One of the limitations of manned space exploration is the restricted tolerance of humans in space. Because of the harsh and un-adaptable conditions, such projects are not applicable to collect data or carry out other functions in certain parts of space.

Another major problem is the safety challenges involved. Unlike unmanned space missions, any accident or flaw in a manned space mission can lead to loss of lives. Examples of such scenarios include the Challenger and Columbia disasters of 1986 and 2003 respectively [8].

2). Unmanned Exploration

Unmanned (or ‘un-crewed’) exploration is cheaper, safer for humans, and more commonly utilized than manned space exploration.

It basically involves the use of technologies driven by artificial intelligence and robotics, to conduct autonomous expeditions in space [12].

An advantage of this approach is that it helps to unify and advance multiple disciplines. The quest to improve autonomous space technologies has led to innovations in smart house technology, artificial intelligence algorithms, and robotics design among others.

At the same time, unmanned space exploration projects have created avenues for workers from these various fields to collaborate and share ideas. Such a trend is ideal for the achievement of sustainable development.

Unmanned space exploration also has the advantage of enabling humans to gather information and carry out operations in deep, remote regions of space. It is by the use of robotic space systems that we have gained knowledge about the harshest zones, remote resources and large-scale processes of the universe.

A very common use of unmanned space facilities is satellite installation. Geographic monitoring has been made possible in real-time, and rapid data sharing has also been enabled by such satellites.

Unmanned space exploration does not always require spacecrafts. The Kepler space telescope launched in 2009 by NASA [2], is an example of an unmanned space expedition. It was used to make important observations of extrasolar planets (or ‘exoplanets’) till its retirement in 2018.

Space probes that have been utilized in unmanned space operations include Voyager 1 and Voyager 2; which were launched into orbit by NASA, in 1977 [3].

-Types of Space Exploration based on Destination

3). Interplanetary Exploration (as one of the Types of Space Exploration)

Interplanetary space exploration is a type of space exploration whose aim is to investigate the intermediate zones between planetary bodies [1].

This includes the asteroid belt, and parts of outer space that are dominated by interstellar dust particles.

Manned or unmanned methods can be used for interplanetary space exploration. Because the destination is interplanetary zones, this type of exploration is usually restricted to a defined solar or planetary system.

The obvious limitation of interplanetary space exploration is its restriction to a relatively small part of outer space. However, it has some advantages.

By investigating interplanetary zones, important data can be gathered, with respect to the history, processes and features of the universe.

The small details which can be investigated during interplanetary missions, may not be noticeable by other means.

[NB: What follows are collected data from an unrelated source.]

section
/-!
SUPPORT. How long the answers of the codecs can be (R172, R177, R194, R213): none is longer than what it was made from, so no plaintext
is longer than its string (R250).
-/

namespace Sys2Proof.Machine

theorem sunpad_length_le {b v : ByteString} (h : sunpad b = .ok v) : v.length ≤ b.length := by
  obtain ⟨-, h'⟩ | ⟨_, -, -, h'⟩ | ⟨_, -, -, h'⟩ := sunpad_cases b <;> rw [h'] at h <;> cases h
  exact List.length_take_le' ..

theorem ztrunc_length_le {b v : ByteString} {len : Nat} (h : ztrunc b len = .ok v) : v.length ≤ b.length := by
  obtain ⟨-, h'⟩ | ⟨-, h'⟩ := ztrunc_cases b len <;> rw [h'] at h <;> cases h
  exact List.length_take_le' ..

theorem cbcDec_length {bc : Config.BlockCipher} {k c v : ByteString} {iv : Bytes 16} (h : cbcDec bc k iv c = .ok v) :
    v.length = c.length := by
  obtain ⟨-, h'⟩ | ⟨-, x, h', hx⟩ := cbcDec_cases bc k iv c <;> rw [h'] at h <;> cases h
  exact hx

theorem b64Text_length_le (p : Config.Params) (s : ByteString) : (b64Text p s).length ≤ s.length := by
  unfold b64Text
  split
  · exact List.length_filter_le ..
  · exact le_rfl

theorem b64Decode_length_le {p : Config.Params} {s v : ByteString} (h : b64Decode p s = .ok v) : v.length ≤ s.length := by
  obtain ⟨x, h', hgroups, -⟩ | h' := b64Decode_cases p s <;> rw [h'] at h <;> cases h
  have hthree := b64Groups_length _ _ _ hgroups
  have htext := b64Text_length_le p s
  omega

theorem currentDecrypt_length_le {p : Config.Params} {mkey payload v : ByteString} (h : currentDecrypt p mkey payload = .ok v) :
    v.length ≤ payload.length := by
  unfold currentDecrypt at h
  split at h
  · cases h
  split at h
  · cases h
  next buf hbuf =>
    split at h
    · cases h
    split at h
    · cases h
    next padded hpadded =>
      calc v.length ≤ padded.length := sunpad_length_le h
        _ = buf.length - 16 := by rw [cbcDec_length hpadded, List.length_drop]
        _ ≤ buf.length := Nat.sub_le ..
        _ ≤ payload.length := b64Decode_length_le hbuf

theorem legacyDecrypt_length_le {p : Config.Params} {lk s v : ByteString} (h : legacyDecrypt p lk s = .ok v) :
    v.length ≤ s.length := by
  unfold legacyDecrypt at h
  split at h
  · cases h
  split at h
  · cases h
  next buf hbuf =>
    split at h
    · cases h
    next dec hdec =>
      calc v.length ≤ dec.length := ztrunc_length_le h
        _ = (buf.take (prefixLength buf.length)).length := cbcDec_length hdec
        _ ≤ buf.length := List.length_take_le' ..
        _ ≤ s.length := b64Decode_length_le hbuf

/-- A plaintext is never longer than the string it was decrypted from. -/
theorem decryptText_length_le {p : Config.Params} {cfg : CommittedConfig} {s v : ByteString} {expected : Bytes 6}
    (h : (decryptText p cfg s expected).2 = .ok v) : v.length ≤ s.length := by
  unfold decryptText at h
  split at h
  · cases h
  split at h
  · exact (currentDecrypt_length_le h).trans (by simp)
  split at h
  · exact legacyDecrypt_length_le h
  · cases h

end Sys2Proof.Machine
end

section
/-!
SUPPORT. What an engine's turn and a whole command can do, said once: the phases that go on with a command, the two that end it, and the
ends of a command as one transition (R24, R72, R344, R345). A property that each of them and each host access keeps is kept by every
step.
-/

namespace Sys2Proof.Machine

/-! ### One phase of the engine -/

/-- `t` is `s` with the sequencer moved on to another phase of the running command: a phase writes the working registers, PATH, the
Config and the count of draws, and nothing else. -/
structure GoesOn (s t : State) : Prop where
  frame : t = { s with stPath := t.stPath, phase := t.phase, cfg := t.cfg, wk := t.wk, draws := t.draws }
  assigned : t.phase.toNat < 28
  running : t.phase ≠ 0#5
  failing : t.phase = 27#5 → ∃ e : ErrorCause, t.wk.raisedCode = e.code

theorem GoesOn.raise (s : State) (wk : WorkRegs) (e : ErrorCause) : GoesOn s (State.raise { s with wk := wk } e) :=
  ⟨rfl, show Phase.fail.toNat < 28 by decide, show Phase.fail ≠ 0#5 by decide, fun _ => ⟨e, rfl⟩⟩

/-- An assigned code that is neither IDLE's nor FAIL's: a phase that is reached without an error. -/
abbrev isWorkPhase (c : BitVec 5) : Prop := c.toNat < 28 ∧ c ≠ 0#5 ∧ c ≠ 27#5

theorem GoesOn.of_workPhase {s t : State} (hphase : isWorkPhase t.phase)
    (hframe : t = { s with stPath := t.stPath, phase := t.phase, cfg := t.cfg, wk := t.wk, draws := t.draws }) :
    GoesOn s t := by
  obtain ⟨hassigned, hrunning, hfail⟩ := hphase
  exact ⟨hframe, hassigned, hrunning, fun h => absurd h hfail⟩

/-- What a micro-operation can do. -/
inductive PhaseCase (s : State) : Instr → State → Prop where
  | waits : PhaseCase s .idle s
  | goesOn (i : Instr) (t : State) : i ≠ .idle → GoesOn s t → PhaseCase s i t
  | finishes : PhaseCase s .finish (s.endOk params (if opcField s.cmdReg = 0x01#8 then [] else s.wk.work))
  | fails : PhaseCase s .fail (s.endFailed s.wk.raisedCode)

Many of the hypotheses about the origin of the universe have been evaluated for credibility using data collected for interplanetary zones.

The discovery of extraterrestrial mineral deposits has also been supported by interplanetary space exploration. This includes large deposits of gold in rocky asteroid masses [4].

4). Orbital Exploration

Orbital exploration is the propulsion of space technologies into the planetary orbit of our solar system.

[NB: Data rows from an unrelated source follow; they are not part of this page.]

/-- The write row of a register; XFORM.CTRL has one row for each valid OP (30_encoding.md R303, R328). -/
def Reg.wrInstr (r : Reg) (v : Word) : Except Reject Instr :=
  match r with
  | .pwm .cr1 => .ok (.pwmCr1Wr v)
  | .pwm .cr2 => .ok (.pwmCr2Wr v)
  | .pwm .sr => .ok (.pwmSrWr v)
  | .pwm .egr => .ok (.pwmEgrWr v)
  | .pwm .ccmr => .ok (.pwmCcmrWr v)
  | .pwm .ccer => .ok (.pwmCcerWr v)
  | .pwm .cnt => .ok (.pwmCntWr v)
  | .pwm .psc => .ok (.pwmPscWr v)
  | .pwm .arr => .ok (.pwmArrWr v)
  | .pwm .rcr => .ok (.pwmRcrWr v)
  | .pwm .ccr1 => .ok (.pwmCcr1Wr v)
  | .pwm .ccr2 => .ok (.pwmCcr2Wr v)
  | .pwm .ccr3 => .ok (.pwmCcr3Wr v)
  | .pwm .ccr4 => .ok (.pwmCcr4Wr v)
  | .pwm .ccr5 => .ok (.pwmCcr5Wr v)
  | .pwm .bdtr => .ok (.pwmBdtrWr v)
  | .adc .one .isr => .ok (.adc1IsrWr v)
  | .adc .one .ier => .ok (.adc1IerWr v)
  | .adc .one .cr => .ok (.adc1CrWr v)
  | .adc .one .cfgr => .ok (.adc1CfgrWr v)
  | .adc .one .smpr1 => .ok (.adc1Smpr1Wr v)
  | .adc .one .smpr2 => .ok (.adc1Smpr2Wr v)
  | .adc .one .sqr1 => .ok (.adc1Sqr1Wr v)
  | .adc .one .dr => .ok (.adc1DrWr v)
  | .adc .one .jsqr => .ok (.adc1JsqrWr v)
  | .adc .one .jdr1 => .ok (.adc1Jdr1Wr v)
  | .adc .one .jdr2 => .ok (.adc1Jdr2Wr v)
  | .adc .one .jdr3 => .ok (.adc1Jdr3Wr v)
  | .adc .one .jdr4 => .ok (.adc1Jdr4Wr v)
  | .adc .two .isr => .ok (.adc2IsrWr v)
  | .adc .two .ier => .ok (.adc2IerWr v)
  | .adc .two .cr => .ok (.adc2CrWr v)
  | .adc .two .cfgr => .ok (.adc2CfgrWr v)
  | .adc .two .smpr1 => .ok (.adc2Smpr1Wr v)
  | .adc .two .smpr2 => .ok (.adc2Smpr2Wr v)
  | .adc .two .sqr1 => .ok (.adc2Sqr1Wr v)
  | .adc .two .dr => .ok (.adc2DrWr v)
  | .adc .two .jsqr => .ok (.adc2JsqrWr v)
  | .adc .two .jdr1 => .ok (.adc2Jdr1Wr v)
  | .adc .two .jdr2 => .ok (.adc2Jdr2Wr v)
  | .adc .two .jdr3 => .ok (.adc2Jdr3Wr v)
  | .adc .two .jdr4 => .ok (.adc2Jdr4Wr v)
  | .dma c .ccr => .ok (.dmaCcrWr c v)
  | .dma c .cndtr => .ok (.dmaCndtrWr c v)
  | .dma c .cpar => .ok (.dmaCparWr c v)
  | .dma c .cmar => .ok (.dmaCmarWr c v)
  | .dma c .cisr => .ok (.dmaCisrWr c v)
  | .dma c .cifcr => .ok (.dmaCifcrWr c v)
  | .dmamux c => .ok (.dmamuxCxcrWr c v)
  | .cordic .csr => .ok (.cordicCsrWr v)
  | .cordic .wdata => .ok (.cordicWdataWr v)
  | .cordic .rdata => .ok (.cordicRdataWr v)
  | .xform .ctrl =>
    let hi := v.extractLsb' 3 29
    match v.extractLsb' 0 3 with
    | 0#3 => .ok (.xformCtrlWrNop hi)
    | 1#3 => .ok (.xformCtrlWrClarke hi)
    | 2#3 => .ok (.xformCtrlWrPark hi)
    | 3#3 => .ok (.xformCtrlWrIpark hi)
    | 4#3 => .ok (.xformCtrlWrSvpwm hi)
    | 5#3 => .ok (.xformCtrlWrClarkePark hi)
    | op => .error (.reservedOp op)
  | .xform .in0 => .ok (.xformIn0Wr v)
  | .xform .in1 => .ok (.xformIn1Wr v)
  | .xform .in2 => .ok (.xformIn2Wr v)
  | .xform .in3 => .ok (.xformIn3Wr v)
  | .xform .out0 => .ok (.xformOut0Wr v)
  | .xform .out1 => .ok (.xformOut1Wr v)
  | .xform .out2 => .ok (.xformOut2Wr v)
  | .xform .out3 => .ok (.xformOut3Wr v)
  | .intc .ctrl => .ok (.intcCtrlWr v)
  | .intc .ier => .ok (.intcIerWr v)
  | .intc .ipr => .ok (.intcIprWr v)
  | .intc .iabr => .ok (.intcIabrWr v)
  | .intc .curpri => .ok (.intcCurpriWr v)
  | .intc .eoi => .ok (.intcEoiWr v)
  | .intc .active => .ok (.intcActiveWr v)

/-- The RAM read row of a size. -/
def ramRdInstr : Size → BitVec 32 → Instr
  | .b1, off => .ramRd8 off
  | .b2, off => .ramRd16 off
  | .b4, off => .ramRd32 off

/-- The RAM write row of a size. -/
def ramWrInstr : Size → BitVec 32 → Word → Instr
  | .b1, off, d => .ramWr8 off d
  | .b2, off, d => .ramWr16 off d
  | .b4, off, d => .ramWr32 off d

/-- The TRIM read row of a size; a 4-byte read runs past TRIM and never comes here. -/
def trimRdInstr : Size → BitVec 1 → Instr
  | .b1, off => .trimRd8 off
  | .b2, _ => .trimRd16
  | .b4, _ => .trimRd16

/-- Decode a transaction: total, an instruction or a rejection by name (30_encoding.md R302). -/
def decode (p : Params) : Transaction → Except Reject Instr
  | .rd n a =>
    match locate p n a with
    | .error e => .error e
    | .ok (.ram off) => .ok (ramRdInstr n off)
    | .ok (.trim off) => .ok (trimRdInstr n off)
    | .ok (.reg r lane) => .ok (r.rdInstr lane)
  | .wr n a d =>
    match locate p n a with
    | .error e => .error e
    | .ok (.ram off) => .ok (ramWrInstr n off d)
    | .ok (.trim _) => .error (.readOnly a)
    | .ok (.reg r _) => if n = .b4 then r.wrInstr d else .error (.subWordWrite a)

/-! ### Encode -/

/-- The read of a lane of a register the machine has. -/
def Reg.rdTransaction (p : Params) (r : Reg) (lane : Lane) : Option Transaction :=
  if r.present p then some (.rd lane.size (r.laneAddr p lane)) else none

/-- The write of a register the machine has. -/
def Reg.wrTransaction (p : Params) (r : Reg) (v : Word) : Option Transaction :=
  if r.present p then some (.wr .b4 (r.addr p) v) else none

/-- The read of n bytes of RAM at an offset inside it. -/
def ramRdTransaction (p : Params) (n : Size) (off : BitVec 32) : Option Transaction :=
  if off.toNat + n.bytes ≤ p.ramSize then some (.rd n (Word.ofAddr (p.ramBase + off.toNat))) else none

/-- The write of n bytes of RAM at an offset inside it. -/
def ramWrTransaction (p : Params) (n : Size) (off : BitVec 32) (d : Word) : Option Transaction :=
  if off.toNat + n.bytes ≤ p.ramSize then some (.wr n (Word.ofAddr (p.ramBase + off.toNat)) d) else none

It is one of the earliest types of space exploration, and can be traced back to 1957 with the unmanned launch of Sputnik 1 satellite [10].

Manned orbital space exploration commenced in the twentieth century as well, with the outer space mission of Yuri Gagarin in 1961, as well as that of American cosmonaut Alan Shepard in the same year [9].

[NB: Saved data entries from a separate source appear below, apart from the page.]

-- ==== Sys2Proof/Machine/State.lean ====
section
/-! DEFINITION. The machine's state as plain data, holding everything the spec gives the machine; the reasons a step can stop;
the state right after reset (10_state.md; 70_reset_and_hazards.md R1100 to R1102). -/
namespace Sys2Proof.Machine

/-- Regulator state `h.ADCu.vreg` (10_state.md R152). -/
inductive Vreg where
  | off | starting | ready
  deriving DecidableEq, Repr

/-- Calibration state `h.ADCu.cal` (10_state.md R152). -/
inductive CalState where
  | idle | running
  deriving DecidableEq, Repr

/-- Enable-handshake state `h.ADCu.en` (10_state.md R152). -/
inductive EnState where
  | off | enabling | ready
  deriving DecidableEq, Repr

/-- PWM registers (10_state.md R110 to R118) and hidden state (R151). Index k-1 of a vector is channel k. RSV bits are not
stored. -/
structure Pwm where
  /-- CR1.CEN -/
  cen : Bool
  /-- CR1.CMS -/
  cms : Bool
  /-- CR2: bit 0 TRGA_EN, 1 TRGA_DIR, 2 TRGB_EN, 3 TRGB_DIR -/
  cr2 : BitVec 4
  /-- SR.UIF -/
  uif : Bool
  /-- CCMR, laid out as R115 -/
  ccmr : BitVec 14
  /-- CCER, laid out as R116 -/
  ccer : BitVec 6
  cnt : BitVec 16
  /-- PSC, the preload value -/
  psc : BitVec 16
  arr : BitVec 16
  rcr : BitVec 8
  /-- CCR1..CCR5, the preload values -/
  ccr : Vector (BitVec 16) 5
  /-- BDTR.DTG -/
  dtg : BitVec 8
  /-- BDTR.OSSI -/
  ossi : Bool
  /-- BDTR.MOE -/
  moe : Bool
  /-- h.PWM.dir: false up, true down -/
  dir : Bool
  /-- h.PWM.psc_act -/
  pscAct : BitVec 16
  /-- h.PWM.psc_cnt -/
  pscCnt : BitVec 16
  /-- h.PWM.rep -/
  rep : BitVec 8
  /-- h.PWM.ccr_act -/
  ccrAct : Vector (BitVec 16) 5
  /-- h.PWM.ocref -/
  ocref : Vector Bool 3
  /-- h.PWM.dtc -/
  dtc : Vector (BitVec 8) 3
  /-- h.PWM.trga -/
  trga : Bool
  /-- h.PWM.trgb -/
  trgb : Bool
  deriving DecidableEq, Repr

/-- The six flags of ADC `ISR` (10_state.md R121) or enables of `IER` (R122), one layout. -/
structure AdcFlags where
  adrdy : Bool
  eoc : Bool
  eos : Bool
  ovr : Bool
  jeoc : Bool
  jeos : Bool
  deriving DecidableEq, Repr

/-- Registers (10_state.md R120 to R129) and hidden state (R152) of one ADC unit. Index r-1 of a vector is rank r. -/
structure Adc where
  isr : AdcFlags
  ier : AdcFlags
  /-- CR.ADEN -/
  aden : Bool
  /-- CR.ADSTART -/
  adstart : Bool
  /-- CR.JADSTART -/
  jadstart : Bool
  /-- CR.ADVREGEN -/
  advregen : Bool
  /-- CR.DEEPPWD -/
  deeppwd : Bool
  /-- CR.ADCALDIF -/
  adcaldif : Bool
  /-- CR.ADCAL -/
  adcal : Bool
  /-- CFGR.DMAEN -/
  dmaen : Bool
  /-- CFGR.OVRMOD -/
  ovrmod : Bool
  /-- CFGR.CONT -/
  cont : Bool
  /-- SMPR1: SMP0 to SMP9, three bits each -/
  smpr1 : BitVec 30
  /-- SMPR2: SMP10 to SMP18, three bits each -/
  smpr2 : BitVec 27
  /-- SQR1.L -/
  sqLen : BitVec 2
  /-- SQR1.SQ1..SQ4 -/
  sq : Vector (BitVec 5) 4
  /-- DR.RDATA -/
  dr : BitVec 16
  /-- JSQR.JL -/
  jsqLen : BitVec 2
  /-- JSQR.JEXTSEL -/
  jextsel : BitVec 5
  /-- JSQR.JEXTEN -/
  jexten : BitVec 2
  /-- JSQR.JSQ1..JSQ4 -/
  jsq : Vector (BitVec 5) 4
  /-- JDR1..JDR4.JDATA -/
  jdr : Vector (BitVec 16) 4
  vreg : Vreg
  cal : CalState
  en : EnState
  /-- h.ADCu.rrank, 0-based index of the next regular rank -/
  rrank : BitVec 2
  /-- h.ADCu.jact -/
  jact : Bool
  /-- h.ADCu.jrank, 0-based index of the next injected rank -/
  jrank : BitVec 2
  /-- h.ADCu.calfact, an abstract value no rule reads (R152; log entry 18) -/
  calfact : Nat
  deriving DecidableEq, Repr

/-- Registers (10_state.md R130 to R133) and hidden state (R153) of one DMA channel. -/
structure DmaChannel where
  /-- CCR.EN -/
  en : Bool
  /-- CCR bits 11:1 as they stand: TCIE is bit 0 here, MSIZE bits 10:9 -/
  cfg : BitVec 11
  cndtr : BitVec 16
  cpar : Word
  cmar : Word
  tcif : Bool
  htif : Bool
  teif : Bool
  /-- h.DMA[c].init -/
  init : BitVec 16
  /-- h.DMA[c].pptr -/
  pptr : Word
  /-- h.DMA[c].mptr -/
  mptr : Word
  /-- h.DMA[c].stopping -/
  stopping : Bool
  deriving DecidableEq, Repr

/-- CORDIC registers (10_state.md R140 to R142) and hidden state (R154). -/
structure Cordic where
  func : BitVec 4
  precision : BitVec 4
  nres : Bool
  nargs : Bool
  arg1 : Word
  latched : Bool
  busy : Bool
  x : Word
  m : Word
  res1 : Word
  res2 : Word
  /-- h.COR.left, results not yet read -/
  left : BitVec 2
  /-- h.COR.next, index of the next result; 3 after the second read (44_cordic.md R814) -/
  next : BitVec 2
  deriving DecidableEq, Repr

/-- Transform-unit registers (10_state.md R143). -/
structure Xform where
  op : BitVec 3
  inp : Vector Word 4
  out : Vector Word 4
  deriving DecidableEq, Repr

/-- Dispatcher registers (10_state.md R144) and hidden state (R155): `stack` holds the lines of the handlers entered and not
yet ended, most recent first. -/
structure Intc where
  gen : Bool
  ier : BitVec 17
  stack : List Line
  deriving DecidableEq, Repr

/-- RAM as (bus address, byte) pairs in canonical form: addresses strictly rising. A byte not listed has been written by no agent
since reset and holds no defined value (10_state.md R156; log entry 3). -/
abbrev Memory := List Host.Cell

/-- The state of the block and its host. -/
structure State where
  pwm : Pwm
  adc1 : Adc
  adc2 : Adc
  /-- h.ADC.paired (10_state.md R152) -/
  adcPaired : Bool
  /-- DMA channels 0..15 (10_state.md R130) -/
  dma : Vector DmaChannel 16
  /-- DMAMUX.CxCR[c].REQID (10_state.md R134) -/
  dmamux : Vector (BitVec 7) 16
  cordic : Cordic
  xform : Xform
  intc : Intc
  ram : Memory
  /-- The flash trim halfword (10_state.md R156) -/
  trim : BitVec 16
  /-- h.fault (10_state.md R102) -/
  fault : Option FaultRecord
  /-- The background activity, at the bottom of the activity stack (40_bus.md R401) -/
  bg : Activity
  /-- The handler activities above it, most recent first (40_bus.md R401) -/
  handlers : List Activity
  /-- The background has executed HALT or run off its end (40_bus.md R404, R426) -/
  halted : Bool
  /-- VEC(0..16): the handler program of each line, or none (40_bus.md R400); a launch input -/
  vec : Vector (Option Prog) 17
  /-- The parameters the machine was launched with, fixed for its run (00_scope.md R8; 70_reset_and_hazards.md R1134) -/
  params : Params
  /-- The model's own: the u32 result of the last read transaction (30_encoding.md R300; log entry 8) -/
  busData : Word
  /-- The model's own: the move the schedule has picked for the next step (10_state.md R101; log entry 1) -/
  turn : Move
  /-- The model's own: how many steps have been taken; the free values are drawn with it (log entry 2) -/
  stepNo : Nat
  deriving DecidableEq, Repr

/-- The reasons a step stops the machine. -/
inductive Fault where
  /-- Raised by `step` alone, in a state whose `h.fault` is recorded: no agent has any further step (60_exceptions.md R1001).
  The recorded code and info are carried out. No instruction raises it: raising a fatal fault is a next state with the record
  set. Safe: the machine stops where the spec says it stops. -/
  | quiescent (code : FaultCode) (info : FaultInfo)
  deriving DecidableEq, Repr

/-- The reasons an instruction has no meaning. -/
inductive Refusal where
  /-- Raised by `exec` alone, for an instruction whose meaning is not written yet. Safe. No arm raises it now. -/
  | notModelled (mnemonic : String)
  deriving DecidableEq, Repr

/-! ### Reset (70_reset_and_hazards.md R1100 to R1102) -/

/-- PWM at reset: ARR = 0xFFFF, all else 0. -/
def Pwm.reset : Pwm where
  cen := false
  cms := false
  cr2 := 0
  uif := false
  ccmr := 0
  ccer := 0
  cnt := 0
  psc := 0
  arr := 0xFFFF#16
  rcr := 0
  ccr := Vector.replicate 5 0
  dtg := 0
  ossi := false
  moe := false
  dir := false
  pscAct := 0
  pscCnt := 0
  rep := 0
  ccrAct := Vector.replicate 5 0
  ocref := Vector.replicate 3 false
  dtc := Vector.replicate 3 0
  trga := false
  trgb := false

/-- No flag set, or no interrupt enabled. -/
def AdcFlags.clear : AdcFlags := ⟨false, false, false, false, false, false⟩

/-- An ADC unit at reset: CR.DEEPPWD = 1, all else 0, regulator OFF, calibration IDLE, enable OFF. -/
def Adc.reset : Adc where
  isr := AdcFlags.clear
  ier := AdcFlags.clear
  aden := false
  adstart := false
  jadstart := false
  advregen := false
  deeppwd := true
  adcaldif := false
  adcal := false
  dmaen := false
  ovrmod := false
  cont := false
  smpr1 := 0
  smpr2 := 0
  sqLen := 0
  sq := Vector.replicate 4 0
  dr := 0
  jsqLen := 0
  jextsel := 0
  jexten := 0
  jsq := Vector.replicate 4 0
  jdr := Vector.replicate 4 0
  vreg := .off
  cal := .idle
  en := .off
  rrank := 0
  jact := false
  jrank := 0
  calfact := 0

/-- A DMA channel at reset: all 0. -/
def DmaChannel.reset : DmaChannel := ⟨false, 0, 0, 0, 0, false, false, false, 0, 0, 0, false⟩

/-- CORDIC at reset: CSR = 0x50 (PRECISION 5), next = 1, all else 0. -/
def Cordic.reset : Cordic where
  func := 0
  precision := 5#4
  nres := false
  nargs := false
  arg1 := 0
  latched := false
  busy := false
  x := 0
  m := 0
  res1 := 0
  res2 := 0
  left := 0
  next := 1#2

/-- The transform unit at reset: all 0. -/
def Xform.reset : Xform := ⟨0, Vector.replicate 4 0, Vector.replicate 4 0⟩

/-- The dispatcher at reset: GEN = 0, IER = 0, no handler entered. -/
def Intc.reset : Intc := ⟨false, 0, []⟩

/-- The background activity `(PROG_BG, 0, {}, 2, none)` (40_bus.md R401). -/
def Activity.background (prog : Prog) : Activity := ⟨prog, 0, [], [], 2, none, 0, 0⟩

/-- The machine right after reset, with the default parameters. The programs are launch inputs and none is loaded (log entry 6);
`trim` is the launch input TRIM_VALUE, and the first move is the schedule's (10_state.md R101; log entry 1). -/
def State.reset : State where
  pwm := Pwm.reset
  adc1 := Adc.reset
  adc2 := Adc.reset
  adcPaired := false
  dma := Vector.replicate 16 DmaChannel.reset
  dmamux := Vector.replicate 16 0
  cordic := Cordic.reset
  xform := Xform.reset
  intc := Intc.reset
  ram := []
  trim := Config.trimValue
  fault := none
  bg := Activity.background []
  handlers := []
  halted := false
  vec := Vector.replicate 17 none
  params := Params.default
  busData := 0
  turn := Config.firstMove
  stepNo := 0

/-- The reset state of a run launched with parameters, TRIM_VALUE, its programs PROG_BG and VEC(0..16), and the first move of its
schedule, which may be any agent's (00_scope.md R8, 10_state.md R101, 40_bus.md R400, 70_reset_and_hazards.md R1102, R1134). -/
def State.launch (p : Params) (trimValue : BitVec 16) (progBg : Prog) (vec : Vector (Option Prog) 17) (first : Move) : State :=
  { State.reset with params := p, trim := trimValue, bg := Activity.background progBg, vec := vec, turn := first }

end Sys2Proof.Machine
end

The type of spacecraft used for such exploration missions is called an ‘orbiter spacecraft’ and is exemplified by the Galileo spacecraft launched in 1995 [13].

Orbital space exploration is more demanding than sub-orbital exploration, due to the need to overcome a larger amount of gravitational force in order to enter into orbit. To provide the propulsion needed, efficient nuclear, liquid hydrogen and fuel cell systems are required.

5). Sub-Orbital Exploration

Sub-orbital space exploration is the launching of space technologies beyond the atmosphere, but not into the planetary orbit.

This type of exploration is carried out with less propulsion power and less velocity than orbital exploration, and as a result, the spacecraft does not attain ‘orbital velocity’, which would align its trajectory with the direction of the orbit.

Sub-orbital flight systems generally require less sophistication and energy than orbital flights.

The drawback of sub-orbital exploration is its limited exposure. It is not suitable for in-depth investigation purposes, and has been of more relevance for smaller tasks like test projects and space tourism expeditions.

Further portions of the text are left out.